Gundling starb 1731 in Potsdam an den Folgen seiner Magengeschwüre. Auf Veranlassung des Königs wurde er nach einer unwürdigen, im Urteil mancher Zeitgenossen sogar pietätlosen Zeremonie beerdigt. Schon seit Jahren hatte er die Nächte in seinem Zimmer neben einem zum Sarg umgestalteten Weinfass verbringen müssen. In diesem Behälter wurde nun sein Leichnam, grotesk kostümiert, zunächst öffentlich ausgestellt. Der Schriftsteller David Faßmann, sein größter Feind und Neider bei Hofe, hielt die Leichenpredigt – die zuständigen evangelischen Geistlichen hatten sich dem Spektakel verweigert. Acht Schneider trugen dann das Fass bis zur Stadtgrenze (nach anderen Quellen wurde das Fass von Schweinen gezogen), von dort ging es im Viehwagen nach Bornstedt bei Potsdam. In einer Gruft der dortigen Dorfkirche wurde Gundling beigesetzt. Später versuchte Friedrich Wilhelm I., durch offizielle Darstellungen des Vorgangs den Verdacht auszuräumen, er habe Grundsätze der Religion missachtet. Die widersetzlichen Geistlichen wurden streng verhört, jedoch letztlich nicht bestraft.
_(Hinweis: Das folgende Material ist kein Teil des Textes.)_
/-- ResetStartsRunningAtZero; LoadPlacesTheImage at the ends of an image with a 0 in it. -/
theorem witness_load : decode (([104, 7, 99] : List Word).take 4) = .ok (.out (imm 7) .positional .positional, [99]) ∧
    (State.load ⟨18⟩ [5, 0, -7] []).mem.read? 2 = some (-7) ∧
    (State.load ⟨18⟩ [5, 0, -7] []).mem.read? 1 = some 0 ∧ (State.load ⟨18⟩ [5, 0, -7] []).mem.read? 3 = none ∧
    (State.load ⟨18⟩ [5, 0, -7] []).mem.read? (-1) = none := by decide
/-- NounVerbLoad: an image of 3, of 2 and of 1. -/
theorem witness_nounVerb : 3 ≤ [(1 : Word), 0, 0].length ∧ [(1 : Word), 0].length = 2 ∧ [(1 : Word)].length = 1 := by decide
/-- ParsedImageHoldsWords, ProgramTextParsesBack: the two ends of the range. -/
theorem witness_parse : parseProgram 18 (programText [131071, -131072]) = .ok [131071, -131072] ∧
    ([131071, -131072] : List Word) ≠ [] ∧ ∀ v ∈ ([131071, -131072] : List Word), InWord 18 v := by decide
/-- RunToHaltReportsTheEnd: a run that halts, one that faults, one whose fuel runs out. -/
theorem witness_runToHalt : parseProgram 18 ['9', '9'] = .ok [99] ∧ (∀ x ∈ ([1] : List Word), InWord 18 x) ∧
    (finalState 1 (State.load ⟨18⟩ [99] [1])).map State.status = some .halted ∧
    parseProgram 18 ['9'] = .ok [9] ∧ (finalState 1 (State.load ⟨18⟩ [9] [1])).map State.status = some .faulted ∧
    finalState 0 (State.load ⟨18⟩ [9] [1]) = none := by decide
/-- RunWithNounVerbReportsMemory: a run that halts and one that faults. -/
theorem witness_runWithNounVerb : parseProgram 18 ['9', '9', ',', '0', ',', '0'] = .ok [99, 0, 0] ∧
    (∃ s, State.loadNounVerb ⟨18⟩ [99, 0, 0] 1 2 = .ok s ∧ (finalState 1 s).map State.status = some .halted) ∧
    InWord 18 1 ∧ InWord 18 2 ∧ parseProgram 18 ['9', ',', '0', ',', '0'] = .ok [9, 0, 0] ∧
    (∃ s, State.loadNounVerb ⟨18⟩ [9, 0, 0] 1 2 = .ok s ∧ (finalState 1 s).map State.status = some .faulted) :=
  ⟨by decide, ⟨_, rfl, by decide⟩, by decide, by decide, by decide, ⟨_, rfl, by decide⟩⟩
/-- LoadMeetsInvariant. -/
theorem witness_loadInv : (⟨18⟩ : Config).WF ∧ (∀ v ∈ ([99, -131072, 0] : List Word), InWord 18 v) ∧
    (∀ x ∈ ([131071] : List Word), InWord 18 x) ∧ ∃ s, State.loadNounVerb ⟨18⟩ [99, -131072, 0] 1 2 = .ok s :=
  ⟨by decide, by decide, by decide, ⟨_, rfl⟩⟩
/-- StepKeepsInvariant, StepKeepsWidthAndSize, FinalStateIsTerminal, RunGrowsOutputAndDrainsInput. -/
theorem witness_step : (launch [99] [1]).Inv ∧ step (launch [99] [1]) = .next (launch [99] [1]).halt ∧
    finalState 1 (launch [99] [1]) = some (launch [99] [1]).halt :=
  ⟨launch_inv (by decide) (by decide), next_of (by decide), by decide⟩
/-- CanonicalMemoryIsItsWords: a word written and set back to the unlisted value. -/
theorem witness_canonical : (((Memory.ofWords [0, 7]).write 0 5).write 0 0).wf = true ∧ (Memory.ofWords [0, 7]).wf = true ∧
    ∀ a : Int, (((Memory.ofWords [0, 7]).write 0 5).write 0 0).read? a = (Memory.ofWords [0, 7]).read? a :=
  ⟨by decide, by decide, fun _ => congrArg (fun m => Memory.read? m _) (by decide)⟩
/-- DecodedInstructionIsWellFormed, StepRunsDecodedInstruction. -/
theorem witness_decoded : (launch [104, -5, 99] []).Inv ∧ (launch [104, -5, 99] []).status = .running ∧
    decode (launch [104, -5, 99] []).fetchWords = .ok (.out (imm (-5)) .positional .positional, [99]) :=
  ⟨launch_inv (by decide) (by decide), rfl, by decide⟩
/-- StepOnlyFromRunning: a Running state and a state that is not. -/
theorem witness_status : (launch [99] []).status = .running ∧ (launch [99] []).halt.status ≠ .running := by decide
/-- StepRunsEncodedInstruction: the last word of memory is a HALT. -/
theorem witness_encoded : (launch [199] []).status = .running ∧
    ∀ (k : Nat) (w : Word), (encode (.halt .immediate .positional .positional))[k]? = some w →
      (launch [199] []).mem.read? (((launch [199] []).pc + k : Nat) : Int) = some w := by
  refine ⟨rfl, fun k w h => ?_⟩
  match k with
  | 0 =>
    cases h
    decide
  | k + 1 => simp [encode, Instr.raws] at h
/-- FaultWritesTheRecordOnly: a word in range, a word out of range, and no word. -/
theorem witness_fault :
    (after [0] []).map State.status = some .faulted ∧ (record [0] []).map (fun r => (r.word, r.opcode)) = some (some 0, some 0) ∧
      (record [100000] []).map (fun r => (r.word, r.opcode)) = some (some 100000, none) ∧
      (record [-1] []).map (fun r => (r.word, r.opcode)) = some (some (-1), none) ∧
      (record [] []).map (fun r => (r.word, r.opcode)) = some (none, none) := by decide
/-- ProgramCounterWrittenInTwoWays: an advance and a jump. -/
theorem witness_pc : (after [104, 1, 99] []).map State.pc = some 2 ∧ (after [1105, 1, 3, 99] []).map State.pc = some 3 := by
  decide
/-- OnlyInputTakesFromTheQueue, OnlyOutputAppendsToTheLog, OutputLogIsNeverRead. -/
theorem witness_io : (after [3, 0] [7]).map State.inq = some [] ∧ (launch [3, 0] [7]).inq = [7] ∧
    (after [104, 9] []).map State.outlog = some [9] ∧ (launch [104, 9] []).outlog = [] := by decide
/-- WiderWordsOnlyRemoveOverflow: a step that completes, a fault of another kind, and an overflow that 19 bits remove and
one they do not. -/
theorem witness_wider : (launch [1101, 131070, 1, 0] []).cfg.wordBits ≤ 19 ∧
    (after [1101, 131070, 1, 0] []).map State.status = some .running ∧
    (record [4, -1] []).map FaultRecord.kind = some .addressFault ∧
    (record [1101, 131071, 1, 0] []).map FaultRecord.kind = some .arithmeticOverflowFault ∧
    (nextState? (step (State.load ⟨19⟩ [1101, 131071, 1, 0] []))).map State.status = some .running ∧
    (record [1102, 131071, 131071, 0] []).map FaultRecord.kind = some .arithmeticOverflowFault ∧
    (nextState? (step (State.load ⟨19⟩ [1102, 131071, 131071, 0] []))).map State.status = some .faulted := by decide
/-- SelfJumpNeverEnds: `1105,1,0`. -/
theorem witness_selfJump : (launch [1105, 1, 0] []).status = .running ∧ (1 : Word) ≠ 0 ∧
    decode (launch [1105, 1, 0] []).fetchWords = .ok (.jt ⟨.immediate, 1⟩ ⟨.immediate, 0⟩ .positional, []) ∧
    (launch [1105, 1, 0] []).pc < (launch [1105, 1, 0] []).mem.size := by decide
/-- DecodedWordsAreTheEncoding. -/
theorem witness_decodedWords : decode [1002, 4, 3, 4, 33] = .ok (.mul (pos 4) (imm 3) (pos 4), [33]) := by decide
/-- LegalWordsAreSeventyTwo: an illegal word at pc. -/
theorem witness_illegal : (launch [98] []).status = .running ∧ (launch [98] []).mem.read? 0 = some 98 ∧
    (98 : Word) ∉ legalHeads.map Head.word := by decide
/-- DecodeFaultCauses: each clause at the ends of its range. -/
theorem witness_decodeFault :
    (launch [-1] []).mem.read? 0 = some (-1) ∧ (launch [100000] []).mem.read? 0 = some 100000 ∧
      (99900 % 100 ∉ [1, 2, 3, 4, 5, 6, 7, 8, 99] ∧ 9 % 100 ∉ [1, 2, 3, 4, 5, 6, 7, 8, 99]) ∧
      (201 % 100 ∈ [1, 2, 3, 4, 5, 6, 7, 8, 99] ∧ 2 ≤ 201 / 10 ^ 2 % 10) ∧
      (2101 % 100 ∈ [1, 2, 3, 4, 5, 6, 7, 8, 99] ∧ 2 ≤ 2101 / 10 ^ 3 % 10 ∧ 2101 / 10 ^ 2 % 10 ≤ 1) ∧
      (91199 % 100 ∈ [1, 2, 3, 4, 5, 6, 7, 8, 99] ∧ 2 ≤ 91199 / 10 ^ 4 % 10 ∧ 91199 / 10 ^ 2 % 10 ≤ 1 ∧
        91199 / 10 ^ 3 % 10 ≤ 1) := by decide
theorem witness_decodeFault_records :
    (record [-1] []).map FaultRecord.cause = some .wordOutOfRange ∧
      (record [100000] []).map FaultRecord.cause = some .wordOutOfRange ∧
      (record [99900] []).map FaultRecord.cause = some (.unknownOpcode 0) ∧
      (record [2101] []).map FaultRecord.cause = some (.badModeDigit 2 2) ∧
      (record [91199] []).map FaultRecord.cause = some (.badModeDigit 3 9) := by decide
/-- FetchPastTheEndFaults: pc = N. -/
theorem witness_fetchEnd : ((launch [1, 0, 0, 0] []).setPc 4).status = .running ∧
    ((launch [1, 0, 0, 0] []).setPc 4).mem.size ≤ ((launch [1, 0, 0, 0] []).setPc 4).pc := by decide
/-- ArityFaultWhenWordsAreMissing: one word short, exactly enough, and HALT in the last word. -/
theorem witness_arity :
    ((launch [1, 5, 6] []).mem.read? 0 = some 1 ∧ decodeHead 1 = .ok ⟨.add, .positional, .positional, .positional⟩ ∧
      (launch [1, 5, 6] []).mem.size - 1 - 0 < Op.add.arity ∧ (launch [1, 5, 6] []).fault = none) ∧
      (Op.add.arity ≤ (launch [1, 0, 0, 0] []).mem.size - 1 - 0 ∧ (launch [1, 0, 0, 0] []).mem.read? 0 = some 1) ∧
      (decodeHead 99 = .ok ⟨.halt, .positional, .positional, .positional⟩ ∧ (launch [99] []).mem.read? 0 = some 99) := by
  decide
/-- AddAndMulStoreTheExactResult, OverflowFaults: the sum at MAX and just above it, and the product likewise; the
destination is address N - 1. -/
theorem witness_addMul : ReadsAs (launch [7, 1] []) (pos 1) 1 ∧ ReadsAs (launch [7, 1] []) (imm 131070) 131070 ∧
    ReadsAs (launch [7, 1] []) (imm 131071) 131071 ∧ (launch [7, 1] []).mem.Valid 1 ∧
    InWord (launch [7, 1] []).cfg.wordBits (1 + 131070) ∧ ¬InWord (launch [7, 1] []).cfg.wordBits (1 + 131071) ∧
    InWord (launch [7, 1] []).cfg.wordBits (1 * 131071) ∧ ¬InWord (launch [7, 1] []).cfg.wordBits (131071 * 131071) :=
  ⟨rfl, rfl, rfl, by decide, by decide, by decide, by decide, by decide⟩
/-- CompareStoresOneOrZero: less, equal and greater, at address 0. -/
theorem witness_compare : ReadsAs (launch [7, -1] []) (pos 1) (-1) ∧ ReadsAs (launch [7, -1] []) (imm 0) 0 ∧
    ReadsAs (launch [7, -1] []) (imm (-1)) (-1) ∧ ReadsAs (launch [7, -1] []) (imm (-2)) (-2) ∧
    (launch [7, -1] []).mem.Valid 0 ∧ (-1 : Word) < 0 ∧ (-1 : Word) = -1 ∧ (-2 : Word) ≤ -1 := 
  ⟨rfl, rfl, rfl, rfl, by decide, by decide, by decide, by decide⟩
/-- ThreeSlotAddressFaults, JumpSlotAddressFaults, OutputAppendsTheSource: addresses N and -1 are outside, N - 1 and 0 are
not. -/
theorem witness_outside : ReadsOutside (launch [7, 1] []) (pos 2) ∧ ReadsOutside (launch [7, 1] []) (pos (-1)) ∧
    ReadsAs (launch [7, 1] []) (pos 1) 1 ∧ ReadsAs (launch [7, 1] []) (pos 0) 7 ∧ ¬(launch [7, 1] []).mem.Valid 2 ∧
    ¬(launch [7, 1] []).mem.Valid (-1) :=
  ⟨⟨rfl, by decide⟩, ⟨rfl, by decide⟩, rfl, rfl, by decide, by decide⟩
/-- InputStoresTheFrontOfTheQueue, InputExhaustedFaults, InputDestinationFaults. -/
theorem witness_input : (launch [3, 1] [8]).mem.Valid 1 ∧ (launch [3, 1] [8]).inq = 8 :: [] ∧ (launch [3, 1] []).inq = [] ∧
    ¬(launch [3, 2] []).mem.Valid 2 := by decide
/-- JumpsFollowTheCondition: a zero and a negative condition, a target of 0, N - 1, N and -1. -/
theorem witness_jump : ReadsAs (launch [5, 0] []) (pos 1) 0 ∧ ReadsAs (launch [5, 0] []) (imm (-1)) (-1) ∧ (-1 : Word) ≠ 0 ∧
    ReadsAs (launch [5, 0] []) (imm 1) 1 ∧ (launch [5, 0] []).mem.Valid 1 ∧ (launch [5, 0] []).mem.Valid 0 ∧
    ReadsAs (launch [5, 0] []) (imm 2) 2 ∧ ¬(launch [5, 0] []).mem.Valid 2 ∧ ¬(launch [5, 0] []).mem.Valid (-1) :=
  ⟨rfl, rfl, by decide, rfl, by decide, by decide, rfl, by decide, by decide⟩
/-- IdleModeDigitsHaveNoEffect and the frames: each shape has a next state, faulted or not. -/
theorem witness_frames :
    exec (.add (imm 1) (imm 2) (imm 0)) (launch [7] []) = .next (((launch [7] []).wr 0 3).advance 3) ∧
      exec (.inp (pos 0) .positional .immediate) (launch [7] [8]) = .next (((launch [7] [8]).wr 0 8).inPop.advance 1) ∧
      exec (.out (pos 0) .positional .immediate) (launch [7] []) = .next (((launch [7] []).outPush 7).advance 1) ∧
      exec (.jt (imm 1) (imm 0) .immediate) (launch [7] []) = .next ((launch [7] []).setPc 0) ∧
      exec (.jf (imm 1) (imm 0) .immediate) (launch [7] []) = .next ((launch [7] []).advance 2) ∧
      exec (.halt .immediate .immediate .immediate) (launch [7] []) = .next (launch [7] []).halt ∧
      exec (.lt (pos 1) (imm 2) (pos 0)) (launch [7] []) =
        .next ((launch [7] []).raise (some 1007) (.badAddress .read (some 1) 1)) :=
  ⟨next_of (by decide), next_of (by decide), next_of (by decide), next_of (by decide), next_of (by decide),
    next_of (by decide), next_of (by decide)⟩
/-- AssemblyMatchesTheEncoding: a statement that assembles, an instruction with no idle digit 1, and one with such a digit
on its dst slot and one beyond its arity. -/
theorem witness_assembly : assembleStmt (.instr .jf [.bracket 15, .hash 14]) = .ok [1006, 15, 14] ∧
    (∀ m ∈ idleDigits (.inp (pos 3) .positional .positional), m = .positional) ∧
    Mode.immediate ∈ idleDigits (.add (pos 1) (pos 2) (imm 3)) ∧
    Mode.immediate ∈ idleDigits (.out (pos 1) .positional .immediate) := by decide

end Sys2Proof.Tests
end

section
/-! The obligations about a run's parameters and its invariant (spec 00_scope.md): what the decoder accepts, what each
operation keeps of the invariant, and what a greater word width changes. -/

namespace Sys2Proof

/-! ### What the decoder accepts (R60, R66, R67) -/

theorem Op.arity_le_three (op : Op) : op.arity ≤ 3 := by
  cases op <;> decide

@[simp] theorem Head.head_instr (h : Head) (r1 r2 r3 : Word) : (h.instr r1 r2 r3).head = h := by
  obtain ⟨op, m1, m2, m3⟩ := h
  cases op <;> rfl

@[simp] theorem Head.op_instr (h : Head) (r1 r2 r3 : Word) : (h.instr r1 r2 r3).op = h.op := by
  obtain ⟨op, m1, m2, m3⟩ := h
  cases op <;> rfl

@[simp] theorem Head.raws_instr (h : Head) (r1 r2 r3 : Word) :
    (h.instr r1 r2 r3).raws = [r1, r2, r3].take h.op.arity := by
  obtain ⟨op, m1, m2, m3⟩ := h
  cases op <;> rfl

/-- Where enough words follow, the decoder's reads never use their default. -/
theorem take_getD_eq_take {n : Nat} {ws : List Word} (h3 : n ≤ 3) (hn : n ≤ ws.length) :
    [ws.getD 0 0, ws.getD 1 0, ws.getD 2 0].take n = ws.take n := by
  match ws, n with
  | _, 0 => rfl
  | _ :: _, 1 => rfl
  | _ :: _ :: _, 2 => rfl
  | _ :: _ :: _ :: _, 3 => rfl

/-- What a list of words that decodes looks like: a legal first word, and after it at least the parameter words, which
are the instruction's (R60, R67). -/
theorem decode_ok_cases {ws rest : List Word} {i : Instr} (h : decode ws = .ok (i, rest)) :
    ∃ w params, ws = w :: params ∧ decodeHead w = .ok i.head ∧ i.op.arity ≤ params.length ∧
      i.raws = params.take i.op.arity ∧ rest = params.drop i.op.arity := by
  cases ws with
  | nil => cases h
  | cons w params =>
    simp only [decode] at h
    cases hd : decodeHead w with
    | error r => simp [hd] at h
    | ok head =>
      by_cases hlen : params.length < head.op.arity
      · simp [hd, hlen] at h
      · simp only [hd, if_neg hlen] at h
        cases h
        have harity : head.op.arity ≤ params.length := Nat.not_lt.mp hlen
        exact ⟨w, params, rfl, by simpa using hd, by simpa using harity,
          by simpa using take_getD_eq_take head.op.arity_le_three harity, by simp⟩

/-- A legal word lies in decode range (R62). -/
theorem inDecodeRange_of_decodeHead {w : Word} {h : Head} (hd : decodeHead w = .ok h) : InDecodeRange w := by
  by_contra hr
  simp [decodeHead, if_neg hr] at hd

theorem Instr.word_inDecodeRange (i : Instr) : InDecodeRange i.word :=
  inDecodeRange_of_decodeHead (decodeHead_word i.head)

namespace Machine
Leben und Werk Gundlings sind seither sehr unterschiedlich beurteilt worden. In den meisten Fällen wurde nicht von seinen unbestreitbaren wissenschaftlichen Leistungen gesprochen, sondern von seinen Charakterschwächen und den Demütigungen, die ihm diese – und die Willkür seines Königs – am preußischen Hofe eintrugen. Hauptquelle dieser einseitigen Darstellungen war für lange Zeit eine Schmähschrift, die David Faßmann vier Jahre nach Gundlings Tod herausgegeben hatte. Faßmann, ein seinerzeit viel gelesener Schriftsteller, war im Tabakskollegium sechs Jahre lang Gundlings erbitterter Konkurrent gewesen und erhielt nach dessen Tod alle Titel und Rechte des Verstorbenen. Nun war er bemüht, seinen Vorgänger als einen haltlosen und närrischen Menschen zu schildern, der alle groben Scherze, die er erdulden musste, sehr wohl verdient habe.